Birds, including blue jays, American robins, and Eastern bluebirds, are known to take adult moths despite their unpalatability. Spiders, particularly orb-weavers, also capture adults that fly into their webs. Bats are probably the most important predators of flying adults, though the degree of bat predation is hard to quantify.

=== Role in pollination ===
Adult agreeable tiger moths do not feed on nectar as intensively as some other moths, but they may visit flowers for moisture and possibly nectar. Their relatively short proboscis limits them to shallow flowers, and they are not considered major pollinators. However, incidental pollination likely occurs as they move among plants in search of mates and oviposition sites.

== Similar species ==
The agreeable tiger moth is one of a group of three white Spilosoma species that are commonly encountered in eastern North America. Correct identification requires careful attention to a few key characters.

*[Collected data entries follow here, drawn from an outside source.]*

-- ==== Sys2Proof/Safety.lean ====
section
/-! DEFINITION. The terms statements are made in: which instance an operation acts on, what it leaves alone, and what
every run keeps (R45, R66, R68, R81). -/

namespace Sys2Proof

/-- The instance an operation acts on; none for the shared register, CALC_TIMING, a reserved request and MSG. -/
def Instr.target : Instr → Option InstId
  | .rdFunCtrl i | .wrFunCtrl i _ | .rdAcTiming1 i | .wrAcTiming1 i _ | .rdAcTiming2 i | .wrAcTiming2 i _
  | .rdIntrCtrl i | .wrIntrCtrl i _ | .rdIntrSts i | .wrIntrSts i _ | .rdCmd i | .wrCmd i _ | .rdDevAddr i
  | .wrDevAddr i _ | .rdBufCtrl i | .wrBufCtrl i _ | .rdByteData i | .wrByteData i _ | .rdDmaBase i
  | .wrDmaBase i _ | .rdDmaLen i | .wrDmaLen i _ | .rdReserved i _ | .wrReserved i _ _ => some i
  | .cNop i _ _ _ | .cSRx i _ _ _ | .cStartTx i _ _ _ | .cStartTxStop i _ _ _ | .cTx i _ _ _ | .cTxStop i _ _ _
  | .cRx i _ _ _ | .cRxLast i _ _ _ | .cRxLastStop i _ _ _ | .cStop i _ _ _ | .cSTx i _ _ _ | .cRecover i _ _ _
  | .reservedCmd i _ => some i
  | .stsSmbusAlert i _ | .stsSmbusArp i _ | .stsSmbusAlertResp i _ | .stsAbnormal i _ | .stsSclTimeout i _
  | .stsSlaveStop i _ | .stsTxAck i | .stsTxAckStop i | .stsTxNak i | .stsTxNakStop i | .stsRxDone i
  | .stsRxDoneStop i | .stsMatch i | .stsMatchStop i | .stsStop i | .stsArbLoss i | .stsArbLossMatch i
  | .stsRecoverDone i | .stsNotMine i | .stsEmpty i | .stsSweep i _ => some i
  | .lIdle i _ | .lMasterHold i _ | .lSlaveHold i _ | .lOther i => some i
  | .devInit i | .submit i _ _ _ | .slaveRead i _ _ | .slaveWrite i _ _ | .slaveEnable i _ | .slaveDisable i
  | .alertAssert i | .alertDeassert i | .recoverReq i | .readMrstCnt i | .readSrecCnt i | .readRecovStatus i
  | .busReset i | .irq i => some i
  | .armByte i _ _ | .extByte i | .armBuf i _ _ | .extBuf i | .armDmaDec i _ _ | .extDmaDec i | .armDmaInc i _ _
  | .extDmaInc i => some i
  | .timingWord i | .timingInit i | .regInit i | .armNext i | .poolAcq i _ | .poolRel i _ | .selectMode i _
  | .sArmRx i | .sArmTx i | .doXfer i | .waitIdle i | .startMsg i _ | .wait i | .wakeExpired i | .wakeSignalled i
  | .mDone i _ _ | .mNack i _ | .mArb i | .mStopDone i | .mFault i | .mPreempt i | .sMatch i | .startOfWrite i _
  | .startOfRead i _ | .sData i _ | .sTxAck i | .sFinal i | .sStop i _ | .sAbort i | .recover i
  | .ctrlReset i => some i
  | .kAck i _ _ | .kNack i _ _ _ | .kRx i _ _ _ | .kStop i | .kMatch i _ _
  | .kRecovered i _ | .kLine i _ _ _ | .kSmbus i _ | .tExpire i => some i
  | .kArb f | .kAbn f | .kSclto f => some f.inst
  | .rdGroupSts | .wrGroupSts _ | .calcTiming _ _ | .reservedHost _ _ _ | .msg _ _ _ _ _ => none

/-- The operations that move the thread of a blocking host call: SUBMIT's lines, RECOVER and its paths, the operator's
BUS_RESET and its parts, and the timer (R303, R421, R429, R476). -/
def Instr.movesThread : Instr → Bool
  | .submit _ _ _ _ | .doXfer _ | .waitIdle _ | .startMsg _ _ | .wait _ | .wakeExpired _ | .wakeSignalled _
  | .recover _ | .recoverReq _ | .lIdle _ _ | .lMasterHold _ _ | .lSlaveHold _ _ | .lOther _ | .busReset _
  | .ctrlReset _ | .timingInit _ | .sAbort _ | .tExpire _ => true
  | _ => false

/-- The outcomes of the core and the bus, which latch status bits (R45). -/
def Instr.latches : Instr → Bool
  | .kAck _ _ _ | .kNack _ _ _ _ | .kRx _ _ _ _ | .kStop _ | .kArb _ | .kAbn _ | .kSclto _ | .kMatch _ _ _
  | .kRecovered _ _ | .kSmbus _ _ => true
  | _ => false

/-- The operations that count a recovery (R426). -/
def Instr.counts : Instr → Bool
  | .lMasterHold _ _ | .lSlaveHold _ _ => true
  | _ => false

end Sys2Proof

namespace Sys2Proof.Machine

open Sys2Proof

/-! ## Reading a state -/

/-- Instance i exists and is x. -/
def State.Has (s : State) (i : InstId) (x : Inst) : Prop := s.insts[i.toNat]? = some x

=== Virginia tiger moth (Spilosoma virginica) ===
The Virginia tiger moth is extremely similar and often confused with S. congrua. The most reliable field mark is the colour of the thorax: in S. virginica, the thorax is pure white, whereas in S. congrua, it is white with an orange or yellow "bib" just behind the head. The abdomen of S. virginica is white with black spots, but the spots are often fewer and less pronounced than in S. congrua. The eyes of S. virginica are black, as in S. congrua. The larvae of the two species are virtually indistinguishable in the field.

=== Dubious tiger moth (Spilosoma dubia) ===
The dubious tiger moth is somewhat smaller and has a more northerly distribution, being common in Canada and the northern United States. It has a yellowish or pale orange thorax and abdomen, with fewer and less distinct black spots. The overall appearance is more uniformly pale yellow or cream, whereas S. congrua is a starker white. The wings of S. dubia often have a slightly translucent quality.

=== Other white moths ===
Several other white moths, including the fall webworm moth (Hyphantria cunea) and various geometer moths, may be mistaken for tiger moths by casual observers. These can be distinguished by their smaller size, different resting posture, or the absence of abdominal spots.

== Economic importance ==
The agreeable tiger moth is not a significant agricultural pest. Larvae occasionally feed on soybeans, corn, and garden vegetables, but they rarely reach densities that cause economic damage. In most years and at most locations, the species is a benign component of the herbivore community. The larvae may, if anything, be considered beneficial because they feed on common weeds such as dandelions and plantains. No specific control measures are recommended or needed for this species.

== Conservation status ==
The agreeable tiger moth has not been assessed by the International Union for Conservation of Nature (IUCN). In the United States and Canada, it is not listed under any federal or state endangered species legislation. Given its wide distribution, broad habitat tolerance, and generalist feeding habits, the species is considered secure and is not of conservation concern. Populations may fluctuate from year to year due to weather, parasitism, and food availability, but there is no evidence of a long-term decline.

== Research and studies ==
Compared to some other tiger moths, Spilosoma congrua has received relatively little dedicated research attention. Most published information comes from regional faunal surveys, taxonomic works, and ecological studies of the Arctiinae as a group. DNA barcoding studies using the mitochondrial cytochrome c oxidase subunit I (COI) gene have confirmed its distinctness from other North American Spilosoma species and have revealed some genetic structure across its range.

Potential areas for future research include the chemistry of the adult pheromone, the acoustic behaviour in response to bats, the sequestration of host plant compounds, and the population genetics of the disjunct Indian population, if confirmed.